Euclidean Graphs as Crack Pattern Descriptors for Automated Crack Analysis in Digital Images

Typical crack detection processes in digital images produce a binary-segmented image that constitutes the basis for all of the following analyses. Binary images are, however, an unsatisfactory data format for advanced crack analysis algorithms due to their sparse nature and lack of significant data structuring. Therefore, this work instead proposes a new approach based on Euclidean graphs as functional crack pattern descriptors for all post-detection analyses. Conveying both geometrical and topological information in an integrated representation, Euclidean graphs are an ideal structure for efficient crack path description, as they precisely locate the cracks on the original image and capture salient crack skeleton features.
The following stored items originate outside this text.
/-! ### put -/

@[simp] theorem State.put_pending (s : State) (c : Ctx) (b : Block) : (s.put c b).pending = s.pending := rfl
@[simp] theorem State.put_active (s : State) (c : Ctx) (b : Block) : (s.put c b).active = s.active := rfl
@[simp] theorem State.put_generation (s : State) (c : Ctx) (b : Block) : (s.put c b).generation = s.generation := rfl
@[simp] theorem State.put_key (s : State) (c : Ctx) (b : Block) : (s.put c b).key = s.key := rfl
@[simp] theorem State.put_session (s : State) (c : Ctx) (b : Block) : (s.put c b).session = s.session := rfl
@[simp] theorem State.put_tagMap (s : State) (c : Ctx) (b : Block) : (s.put c b).tagMap = s.tagMap := rfl
@[simp] theorem State.put_cadence (s : State) (c : Ctx) (b : Block) : (s.put c b).cadence = s.cadence := rfl
@[simp] theorem State.put_port (s : State) (c : Ctx) (b : Block) : (s.put c b).port = s.port := rfl
@[simp] theorem State.put_linkA (s : State) (c : Ctx) (b : Block) : (s.put c b).linkA = s.linkA := rfl
@[simp] theorem State.put_linkB (s : State) (c : Ctx) (b : Block) : (s.put c b).linkB = s.linkB := rfl
@[simp] theorem State.put_mgmt (s : State) (c : Ctx) (b : Block) : (s.put c b).mgmt = s.mgmt := rfl
@[simp] theorem State.put_notices (s : State) (c : Ctx) (b : Block) : (s.put c b).notices = s.notices := rfl
@[simp] theorem State.put_deliveries (s : State) (c : Ctx) (b : Block) : (s.put c b).deliveries = s.deliveries := rfl
@[simp] theorem State.put_reports (s : State) (c : Ctx) (b : Block) : (s.put c b).reports = s.reports := rfl
@[simp] theorem State.put_ticks (s : State) (c : Ctx) (b : Block) : (s.put c b).ticks = s.ticks := rfl
@[simp] theorem State.put_goodReports (s : State) (c : Ctx) (b : Block) : (s.put c b).goodReports = s.goodReports := rfl

/-! ### onStream -/

@[simp] theorem State.onStream_pending (s : State) (i : StreamIdx) (f : Ctx → Ctx) : (s.onStream i f).pending = s.pending := rfl
@[simp] theorem State.onStream_active (s : State) (i : StreamIdx) (f : Ctx → Ctx) : (s.onStream i f).active = s.active := rfl
@[simp] theorem State.onStream_generation (s : State) (i : StreamIdx) (f : Ctx → Ctx) : (s.onStream i f).generation = s.generation := rfl
@[simp] theorem State.onStream_key (s : State) (i : StreamIdx) (f : Ctx → Ctx) : (s.onStream i f).key = s.key := rfl
@[simp] theorem State.onStream_session (s : State) (i : StreamIdx) (f : Ctx → Ctx) : (s.onStream i f).session = s.session := rfl
@[simp] theorem State.onStream_tagMap (s : State) (i : StreamIdx) (f : Ctx → Ctx) : (s.onStream i f).tagMap = s.tagMap := rfl
@[simp] theorem State.onStream_cadence (s : State) (i : StreamIdx) (f : Ctx → Ctx) : (s.onStream i f).cadence = s.cadence := rfl
@[simp] theorem State.onStream_port (s : State) (i : StreamIdx) (f : Ctx → Ctx) : (s.onStream i f).port = s.port := rfl
@[simp] theorem State.onStream_linkA (s : State) (i : StreamIdx) (f : Ctx → Ctx) : (s.onStream i f).linkA = s.linkA := rfl
@[simp] theorem State.onStream_linkB (s : State) (i : StreamIdx) (f : Ctx → Ctx) : (s.onStream i f).linkB = s.linkB := rfl
@[simp] theorem State.onStream_mgmt (s : State) (i : StreamIdx) (f : Ctx → Ctx) : (s.onStream i f).mgmt = s.mgmt := rfl
@[simp] theorem State.onStream_notices (s : State) (i : StreamIdx) (f : Ctx → Ctx) : (s.onStream i f).notices = s.notices := rfl
@[simp] theorem State.onStream_deliveries (s : State) (i : StreamIdx) (f : Ctx → Ctx) : (s.onStream i f).deliveries = s.deliveries := rfl
@[simp] theorem State.onStream_reports (s : State) (i : StreamIdx) (f : Ctx → Ctx) : (s.onStream i f).reports = s.reports := rfl
@[simp] theorem State.onStream_ticks (s : State) (i : StreamIdx) (f : Ctx → Ctx) : (s.onStream i f).ticks = s.ticks := rfl
@[simp] theorem State.onStream_goodReports (s : State) (i : StreamIdx) (f : Ctx → Ctx) : (s.onStream i f).goodReports = s.goodReports := rfl

/-! ### setLink -/

@[simp] theorem State.setLink_pending (s : State) (x : Path) (l : LinkRx) : (s.setLink x l).pending = s.pending := by cases x <;> rfl
@[simp] theorem State.setLink_streams (s : State) (x : Path) (l : LinkRx) : (s.setLink x l).streams = s.streams := by cases x <;> rfl
@[simp] theorem State.setLink_active (s : State) (x : Path) (l : LinkRx) : (s.setLink x l).active = s.active := by cases x <;> rfl
@[simp] theorem State.setLink_generation (s : State) (x : Path) (l : LinkRx) : (s.setLink x l).generation = s.generation := by cases x <;> rfl
@[simp] theorem State.setLink_key (s : State) (x : Path) (l : LinkRx) : (s.setLink x l).key = s.key := by cases x <;> rfl
@[simp] theorem State.setLink_session (s : State) (x : Path) (l : LinkRx) : (s.setLink x l).session = s.session := by cases x <;> rfl
@[simp] theorem State.setLink_tagMap (s : State) (x : Path) (l : LinkRx) : (s.setLink x l).tagMap = s.tagMap := by cases x <;> rfl
@[simp] theorem State.setLink_free (s : State) (x : Path) (l : LinkRx) : (s.setLink x l).free = s.free := by cases x <;> rfl
@[simp] theorem State.setLink_cadence (s : State) (x : Path) (l : LinkRx) : (s.setLink x l).cadence = s.cadence := by cases x <;> rfl
@[simp] theorem State.setLink_port (s : State) (x : Path) (l : LinkRx) : (s.setLink x l).port = s.port := by cases x <;> rfl
@[simp] theorem State.setLink_mgmt (s : State) (x : Path) (l : LinkRx) : (s.setLink x l).mgmt = s.mgmt := by cases x <;> rfl
@[simp] theorem State.setLink_notices (s : State) (x : Path) (l : LinkRx) : (s.setLink x l).notices = s.notices := by cases x <;> rfl
@[simp] theorem State.setLink_deliveries (s : State) (x : Path) (l : LinkRx) : (s.setLink x l).deliveries = s.deliveries := by cases x <;> rfl
@[simp] theorem State.setLink_reports (s : State) (x : Path) (l : LinkRx) : (s.setLink x l).reports = s.reports := by cases x <;> rfl
@[simp] theorem State.setLink_ticks (s : State) (x : Path) (l : LinkRx) : (s.setLink x l).ticks = s.ticks := by cases x <;> rfl
@[simp] theorem State.setLink_offers (s : State) (x : Path) (l : LinkRx) : (s.setLink x l).offers = s.offers := by cases x <;> rfl
@[simp] theorem State.setLink_goodReports (s : State) (x : Path) (l : LinkRx) : (s.setLink x l).goodReports = s.goodReports := by cases x <;> rfl
@[simp] theorem State.setLink_stream (s : State) (x : Path) (l : LinkRx) (j : StreamIdx) : (s.setLink x l).stream j = s.stream j := by
  simp only [State.stream, State.setLink_streams]
@[simp] theorem State.setLink_inForce (s : State) (x : Path) (l : LinkRx) (j : StreamIdx) : (s.setLink x l).inForce j = s.inForce j := by
  simp only [State.inForce, State.setLink_stream, State.setLink_active]

/-! ### closeSession -/

@[simp] theorem State.closeSession_pending (s : State) : (s.closeSession).pending = s.pending := rfl
@[simp] theorem State.closeSession_streams (s : State) : (s.closeSession).streams = s.streams := rfl
@[simp] theorem State.closeSession_active (s : State) : (s.closeSession).active = s.active := rfl
@[simp] theorem State.closeSession_generation (s : State) : (s.closeSession).generation = s.generation := rfl
@[simp] theorem State.closeSession_key (s : State) : (s.closeSession).key = s.key := rfl
@[simp] theorem State.closeSession_tagMap (s : State) : (s.closeSession).tagMap = s.tagMap := rfl
@[simp] theorem State.closeSession_free (s : State) : (s.closeSession).free = s.free := rfl
@[simp] theorem State.closeSession_cadence (s : State) : (s.closeSession).cadence = s.cadence := rfl
@[simp] theorem State.closeSession_port (s : State) : (s.closeSession).port = s.port := rfl
@[simp] theorem State.closeSession_linkA (s : State) : (s.closeSession).linkA = s.linkA := rfl
@[simp] theorem State.closeSession_linkB (s : State) : (s.closeSession).linkB = s.linkB := rfl
@[simp] theorem State.closeSession_mgmt (s : State) : (s.closeSession).mgmt = s.mgmt := rfl
@[simp] theorem State.closeSession_notices (s : State) : (s.closeSession).notices = s.notices := rfl
@[simp] theorem State.closeSession_deliveries (s : State) : (s.closeSession).deliveries = s.deliveries := rfl
@[simp] theorem State.closeSession_reports (s : State) : (s.closeSession).reports = s.reports := rfl
@[simp] theorem State.closeSession_ticks (s : State) : (s.closeSession).ticks = s.ticks := rfl
@[simp] theorem State.closeSession_offers (s : State) : (s.closeSession).offers = s.offers := rfl
@[simp] theorem State.closeSession_goodReports (s : State) : (s.closeSession).goodReports = s.goodReports := rfl
@[simp] theorem State.closeSession_stream (s : State) (j : StreamIdx) : (s.closeSession).stream j = s.stream j := by
  simp only [State.stream, State.closeSession_streams]
@[simp] theorem State.closeSession_inForce (s : State) (j : StreamIdx) : (s.closeSession).inForce j = s.inForce j := by
  simp only [State.inForce, State.closeSession_stream, State.closeSession_active]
Several Euclidean graph-based algorithms for autonomous crack refining, correlation and analysis are described, with significant advantages in both their capabilities and implementation convenience over the traditional, binary image-based approach. Moreover, Euclidean graphs allow the autonomous selection of specific cracks or crack parts based on objective criteria. Well-known performance metrics, namely precision, recall, intersection over union and F1-score, have been adapted for use with Euclidean graphs. The automated generation of Euclidean graphs from binary-segmented images is also reported, enabling the application of this technique to most existing detection methods (e.g., threshold-based or neural network-based) for cracks and other curvilinear features in digital images.